Big swings in prices are an indication of a top or a bottom in the stock market. Which one is it? Here is how to decide, with the help of two charts.
Please click here for a long-term chart of the Dow Jones Industrial Average ETF DIA, which tracks the Dow DJIA. For the sake of transparency, this chart was previously published, and no changes have been made.
Please click here for an annotated short-term chart of Nasdaq 100 ETF QQQ.
Note the following:
• I chose the chart of Nasdaq 100 ETF instead of a chart of S&P 500 ETF SPY, which tracks the S&P 500 Index SPX. Most money is tied to the S&P 500 and not to the Nasdaq 100 or the Dow Jones Industrial Average. However, it seems that most investors’ portfolios are concentrated in five mega-cap stocks: Apple AAPL, Microsoft MSFT, Amazon AMZN, Alphabet GOOG, GOOGL and Facebook FB. The Nasdaq 100 ETF has heavier weightings of those five stocks than the S&P 500 does. For example, Apple has a weighting of 4.85% in the S&P 500 and a weighting of 11.67% in the Nasdaq 100.

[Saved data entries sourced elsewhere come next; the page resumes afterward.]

-- ==== Sys2Proof/Laws/Memory.lean ====
section
/-! SUPPORT. The input space: a read after a write, and the canonical form, which every operation keeps. -/

namespace Sys2Proof.Machine

open Sys2Proof

/-- A read of an address below every listed one. -/
theorem Memory.read_of_lt (m : Memory) (a : Nat) (h : ∀ c ∈ m, a < c.1) : Memory.read m a = blankByte := by
  induction m with
  | nil => rfl
  | cons c rest ih =>
    have hc : a < c.1 := h c (by simp)
    obtain ⟨k, b⟩ := c
    rw [Memory.read, if_neg (by simp at hc; omega)]
    exact ih fun c hc => h c (List.mem_cons_of_mem _ hc)

/-- What a list holds after a write: the new cell, or a cell that was there. -/
theorem Memory.mem_write (m : Memory) (a : Nat) (b : Byte) (c : Host.Cell) (h : c ∈ Memory.write m a b) :
    (c = (a, b) ∧ b ≠ blankByte) ∨ c ∈ m := by
  induction m with
  | nil =>
    by_cases hb : b = blankByte
    · simp [Memory.write, hb] at h
    · simp [Memory.write, hb] at h
      exact .inl ⟨h, hb⟩
  | cons d rest ih =>
    obtain ⟨k, e⟩ := d
    rw [Memory.write] at h
    split at h
    · split at h
      · exact .inr h
      · rename_i hb
        rcases List.mem_cons.1 h with h | h
        · exact .inl ⟨h, hb⟩
        · exact .inr h
    · split at h
      · split at h
        · exact .inr (List.mem_cons_of_mem _ h)
        · rename_i hb
          rcases List.mem_cons.1 h with h | h
          · exact .inl ⟨h, hb⟩
          · exact .inr (List.mem_cons_of_mem _ h)
      · rcases List.mem_cons.1 h with h | h
        · exact .inr (h ▸ List.mem_cons_self)
        · exact (ih h).imp id (List.mem_cons_of_mem _)

/-- A write keeps the canonical form. -/
theorem Memory.write_wf (m : Memory) (a : Nat) (b : Byte) (h : Memory.wf m) : Memory.wf (Memory.write m a b) := by
  refine ⟨?_, fun c hc => ?_⟩
  · induction m with
    | nil => by_cases hb : b = blankByte <;> simp [Memory.write, hb]
    | cons d rest ih =>
      obtain ⟨k, e⟩ := d
      obtain ⟨hsort, hne⟩ := h
      obtain ⟨hk, hrest⟩ := List.pairwise_cons.1 hsort
      rw [Memory.write]
      split
      · split
        · exact hsort
        · refine List.pairwise_cons.2 ⟨fun c hc => ?_, hsort⟩
          rcases List.mem_cons.1 hc with rfl | hc
          · assumption
          · have := hk c hc
            simp only at *
            omega
      · split
        · split
          · exact hrest
          · subst a
            exact List.pairwise_cons.2 ⟨hk, hrest⟩
        · refine List.pairwise_cons.2 ⟨fun c hc => ?_, ih ⟨hrest, fun c hc => hne c (List.mem_cons_of_mem _ hc)⟩⟩
          rcases Memory.mem_write rest a b c hc with ⟨rfl, _⟩ | hc
          · simp only
            omega
          · exact hk c hc
  · rcases Memory.mem_write m a b c hc with ⟨rfl, hb⟩ | hc
    · exact hb
    · exact h.2 c hc

/-- A read after a write: the byte written at its own address, every other byte as before. -/
theorem Memory.read_write (m : Memory) (a : Nat) (b : Byte) (x : Nat) (h : Memory.wf m) :
    Memory.read (Memory.write m a b) x = if x = a then b else Memory.read m x := by
  induction m with
  | nil =>
    by_cases hb : b = blankByte
    · by_cases hx : x = a <;> simp [Memory.write, Memory.read, hb, hx]
    · by_cases hx : x = a
      · simp [Memory.write, Memory.read, hb, hx]
      · simp [Memory.write, Memory.read, hb, hx, Ne.symm hx]
  | cons d rest ih =>
    obtain ⟨k, e⟩ := d
    obtain ⟨hsort, hne⟩ := h
    obtain ⟨hk, hrest⟩ := List.pairwise_cons.1 hsort
    have ih := ih ⟨hrest, fun c hc => hne c (List.mem_cons_of_mem _ hc)⟩
    rw [Memory.write]
    split
    · rename_i hlt
      have hblank : Memory.read ((k, e) :: rest) a = blankByte := by
        refine Memory.read_of_lt _ a fun c hc => ?_
        rcases List.mem_cons.1 hc with rfl | hc
        · exact hlt
        · exact lt_trans hlt (hk c hc)
      split
      · by_cases hx : x = a
        · simp_all
        · simp [hx]
      · by_cases hx : x = a
        · simp [Memory.read, hx]
        · rw [Memory.read, if_neg (fun h => hx h.symm), if_neg hx]
    · split
      · subst a
        have hblank : Memory.read rest k = blankByte := Memory.read_of_lt _ k fun c hc => hk c hc
        split
        · by_cases hx : x = k
          · simp_all
          · simp [Memory.read, hx, Ne.symm hx]
        · by_cases hx : x = k
          · simp [Memory.read, hx]
          · simp [Memory.read, hx, Ne.symm hx]
      · by_cases hx : k = x
        · have : x ≠ a := by omega
          simp [Memory.read, hx, this]
        · simp [Memory.read, hx, ih]

/-- Every byte but the changed one reads as before a host store. -/
theorem hostStore_inputByte (s : State) (a : Nat) (b : Byte) (x : Nat) (h : Memory.wf s.input) :
    (hostStore a b s).inputByte x = if x = a then b else s.inputByte x :=
  Memory.read_write s.input a b x h

/-- A store inside the input space lists no address outside it. -/
theorem Memory.write_inside (m : Memory) (a : Nat) (b : Byte) (n : Nat) (ha : a < n) (h : ∀ c ∈ m, c.1 < n) :
    ∀ c ∈ Memory.write m a b, c.1 < n := by
  intro c hc
  rcases Memory.mem_write m a b c hc with ⟨rfl, _⟩ | hc
  · exact ha
  · exact h c hc

end Sys2Proof.Machine
end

• The second chart shows six wild stock market swings that have recently happened
• The first chart shows that the stock market is still levitating above the long-term trendline The starting point of the long-term trendline is the Arora buy signal given in 2009 to aggressively buy stocks, which has turned out to be the start of the bull market.
• The stock market was gently trending slightly above the trendline until Donald Trump’s election At the time of the election, most analysts were predicting a big selloff in the stock market. At that time, The Arora Report issued a buy signal followed by several calls for Dow 30,000 points. Please see “Here’s the case for Dow 30,000 in Trump’s first term” The stock market took off and deviated from the long-term trendline. This point is shown in the middle of the first chart.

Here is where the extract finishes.